> To do
From the entries that follow, copy exactly the lines beginning at the line holding "def Obligations.WhoWritesTheCop0Registers : Prop" and continuing through the line holding "(t.bda ≠ s.bda".

== Segment start ==

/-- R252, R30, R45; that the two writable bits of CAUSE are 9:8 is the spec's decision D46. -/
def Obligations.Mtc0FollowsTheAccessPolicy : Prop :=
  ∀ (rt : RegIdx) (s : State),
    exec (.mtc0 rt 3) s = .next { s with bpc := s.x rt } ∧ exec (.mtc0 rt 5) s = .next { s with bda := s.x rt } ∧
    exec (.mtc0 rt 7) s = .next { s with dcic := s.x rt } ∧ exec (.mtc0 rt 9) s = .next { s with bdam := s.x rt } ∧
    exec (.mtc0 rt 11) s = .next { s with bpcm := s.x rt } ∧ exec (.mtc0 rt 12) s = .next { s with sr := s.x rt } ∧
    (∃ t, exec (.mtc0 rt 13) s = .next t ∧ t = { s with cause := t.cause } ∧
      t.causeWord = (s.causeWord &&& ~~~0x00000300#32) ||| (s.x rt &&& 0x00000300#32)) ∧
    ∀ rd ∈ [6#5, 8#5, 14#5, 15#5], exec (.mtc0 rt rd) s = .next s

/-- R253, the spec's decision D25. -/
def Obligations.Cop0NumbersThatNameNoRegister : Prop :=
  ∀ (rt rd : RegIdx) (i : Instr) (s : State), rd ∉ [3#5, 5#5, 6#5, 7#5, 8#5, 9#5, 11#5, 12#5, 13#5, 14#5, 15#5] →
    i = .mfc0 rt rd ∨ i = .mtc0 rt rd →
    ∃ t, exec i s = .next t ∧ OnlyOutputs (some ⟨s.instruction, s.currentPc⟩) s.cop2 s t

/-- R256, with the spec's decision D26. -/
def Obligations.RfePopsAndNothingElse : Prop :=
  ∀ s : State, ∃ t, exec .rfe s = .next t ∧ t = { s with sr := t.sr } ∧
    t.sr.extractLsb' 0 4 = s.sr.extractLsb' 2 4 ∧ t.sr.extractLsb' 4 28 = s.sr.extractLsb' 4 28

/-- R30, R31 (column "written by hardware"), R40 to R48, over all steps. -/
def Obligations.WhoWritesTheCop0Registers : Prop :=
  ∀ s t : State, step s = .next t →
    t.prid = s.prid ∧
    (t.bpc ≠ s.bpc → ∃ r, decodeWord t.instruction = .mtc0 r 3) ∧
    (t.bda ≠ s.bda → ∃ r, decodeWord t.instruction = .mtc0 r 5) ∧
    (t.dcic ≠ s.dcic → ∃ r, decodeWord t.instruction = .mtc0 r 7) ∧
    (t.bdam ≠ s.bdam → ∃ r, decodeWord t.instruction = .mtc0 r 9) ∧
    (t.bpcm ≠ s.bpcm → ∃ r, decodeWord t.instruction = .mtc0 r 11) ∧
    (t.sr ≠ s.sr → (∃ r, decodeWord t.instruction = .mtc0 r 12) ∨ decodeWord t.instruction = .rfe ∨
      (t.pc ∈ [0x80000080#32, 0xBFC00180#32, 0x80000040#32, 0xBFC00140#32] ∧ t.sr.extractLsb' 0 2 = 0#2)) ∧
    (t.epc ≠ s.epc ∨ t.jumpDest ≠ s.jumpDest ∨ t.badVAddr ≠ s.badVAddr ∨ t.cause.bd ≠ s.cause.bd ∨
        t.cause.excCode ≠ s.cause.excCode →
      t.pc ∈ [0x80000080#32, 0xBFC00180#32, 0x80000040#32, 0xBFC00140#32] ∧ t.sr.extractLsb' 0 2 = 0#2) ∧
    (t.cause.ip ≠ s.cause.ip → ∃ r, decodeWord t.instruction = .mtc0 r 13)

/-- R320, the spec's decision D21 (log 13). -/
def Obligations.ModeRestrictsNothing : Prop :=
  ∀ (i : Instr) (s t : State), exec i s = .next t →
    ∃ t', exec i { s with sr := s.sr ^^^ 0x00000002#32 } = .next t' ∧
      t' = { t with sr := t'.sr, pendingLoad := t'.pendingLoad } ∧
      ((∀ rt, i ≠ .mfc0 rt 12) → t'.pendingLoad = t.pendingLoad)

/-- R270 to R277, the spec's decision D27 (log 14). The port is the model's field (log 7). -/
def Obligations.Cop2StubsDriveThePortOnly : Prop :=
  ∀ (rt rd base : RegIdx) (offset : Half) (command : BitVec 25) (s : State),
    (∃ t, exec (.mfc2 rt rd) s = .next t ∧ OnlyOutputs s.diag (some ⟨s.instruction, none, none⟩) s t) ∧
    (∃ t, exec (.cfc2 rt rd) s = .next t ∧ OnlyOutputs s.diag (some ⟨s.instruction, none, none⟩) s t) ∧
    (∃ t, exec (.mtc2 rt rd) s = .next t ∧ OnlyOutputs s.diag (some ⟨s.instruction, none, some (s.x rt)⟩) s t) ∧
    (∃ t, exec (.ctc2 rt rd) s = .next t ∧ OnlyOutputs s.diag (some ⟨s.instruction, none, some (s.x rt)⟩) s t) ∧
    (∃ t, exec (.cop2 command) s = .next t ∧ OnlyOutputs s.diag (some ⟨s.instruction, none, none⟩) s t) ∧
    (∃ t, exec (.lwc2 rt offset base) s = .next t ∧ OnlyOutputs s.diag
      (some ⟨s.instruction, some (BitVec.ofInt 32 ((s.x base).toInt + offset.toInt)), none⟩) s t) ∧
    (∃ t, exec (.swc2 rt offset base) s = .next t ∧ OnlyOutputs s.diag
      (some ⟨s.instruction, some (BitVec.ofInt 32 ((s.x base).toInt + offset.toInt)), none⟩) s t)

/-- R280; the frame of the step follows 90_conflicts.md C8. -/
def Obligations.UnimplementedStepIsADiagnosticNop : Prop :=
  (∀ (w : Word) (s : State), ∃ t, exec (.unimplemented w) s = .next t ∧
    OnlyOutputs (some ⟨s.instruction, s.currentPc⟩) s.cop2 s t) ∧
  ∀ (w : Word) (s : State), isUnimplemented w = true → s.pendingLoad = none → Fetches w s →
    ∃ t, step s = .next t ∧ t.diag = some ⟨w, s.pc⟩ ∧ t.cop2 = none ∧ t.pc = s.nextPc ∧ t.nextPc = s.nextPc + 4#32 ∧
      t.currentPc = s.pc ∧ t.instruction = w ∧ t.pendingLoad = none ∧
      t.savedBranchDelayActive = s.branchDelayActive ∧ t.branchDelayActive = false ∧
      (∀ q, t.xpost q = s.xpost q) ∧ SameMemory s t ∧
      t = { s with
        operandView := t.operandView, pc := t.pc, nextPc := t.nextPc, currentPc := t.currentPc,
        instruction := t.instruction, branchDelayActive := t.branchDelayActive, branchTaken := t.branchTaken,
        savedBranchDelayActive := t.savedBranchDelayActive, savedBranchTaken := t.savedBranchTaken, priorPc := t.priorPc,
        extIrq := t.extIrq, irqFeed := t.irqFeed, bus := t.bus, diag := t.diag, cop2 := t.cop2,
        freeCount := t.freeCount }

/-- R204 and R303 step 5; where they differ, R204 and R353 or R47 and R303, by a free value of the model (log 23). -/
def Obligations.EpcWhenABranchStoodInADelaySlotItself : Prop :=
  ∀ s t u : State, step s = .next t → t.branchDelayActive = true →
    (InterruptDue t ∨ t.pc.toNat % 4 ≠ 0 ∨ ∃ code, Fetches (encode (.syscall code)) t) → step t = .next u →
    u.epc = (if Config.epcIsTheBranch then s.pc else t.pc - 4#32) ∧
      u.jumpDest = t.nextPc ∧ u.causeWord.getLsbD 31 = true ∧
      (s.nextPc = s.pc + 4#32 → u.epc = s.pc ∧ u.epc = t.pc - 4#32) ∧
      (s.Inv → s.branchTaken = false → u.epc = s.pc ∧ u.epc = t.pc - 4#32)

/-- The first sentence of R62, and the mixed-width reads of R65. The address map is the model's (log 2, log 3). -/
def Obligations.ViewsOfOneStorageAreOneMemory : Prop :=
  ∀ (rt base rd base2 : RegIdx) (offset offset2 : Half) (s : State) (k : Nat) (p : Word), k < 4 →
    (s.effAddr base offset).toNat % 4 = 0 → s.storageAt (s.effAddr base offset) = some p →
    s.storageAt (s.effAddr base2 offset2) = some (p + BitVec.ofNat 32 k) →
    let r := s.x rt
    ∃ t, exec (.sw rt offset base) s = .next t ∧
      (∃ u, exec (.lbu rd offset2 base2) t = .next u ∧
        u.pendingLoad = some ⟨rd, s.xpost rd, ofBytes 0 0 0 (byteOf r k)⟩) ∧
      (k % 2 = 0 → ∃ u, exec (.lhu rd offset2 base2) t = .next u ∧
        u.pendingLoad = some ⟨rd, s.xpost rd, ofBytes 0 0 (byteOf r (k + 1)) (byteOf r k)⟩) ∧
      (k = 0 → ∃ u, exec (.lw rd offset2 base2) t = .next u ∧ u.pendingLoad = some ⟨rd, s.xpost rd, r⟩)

== Segment end ==

> Reply
def Obligations.WhoWritesTheCop0Registers : Prop :=
  ∀ s t : State, step s = .next t →
    t.prid = s.prid ∧
    (t.bpc ≠ s.bpc → ∃ r, decodeWord t.instruction = .mtc0 r 3) ∧
    (t.bda ≠ s.bda → ∃ r, decodeWord t.instruction = .mtc0 r 5) ∧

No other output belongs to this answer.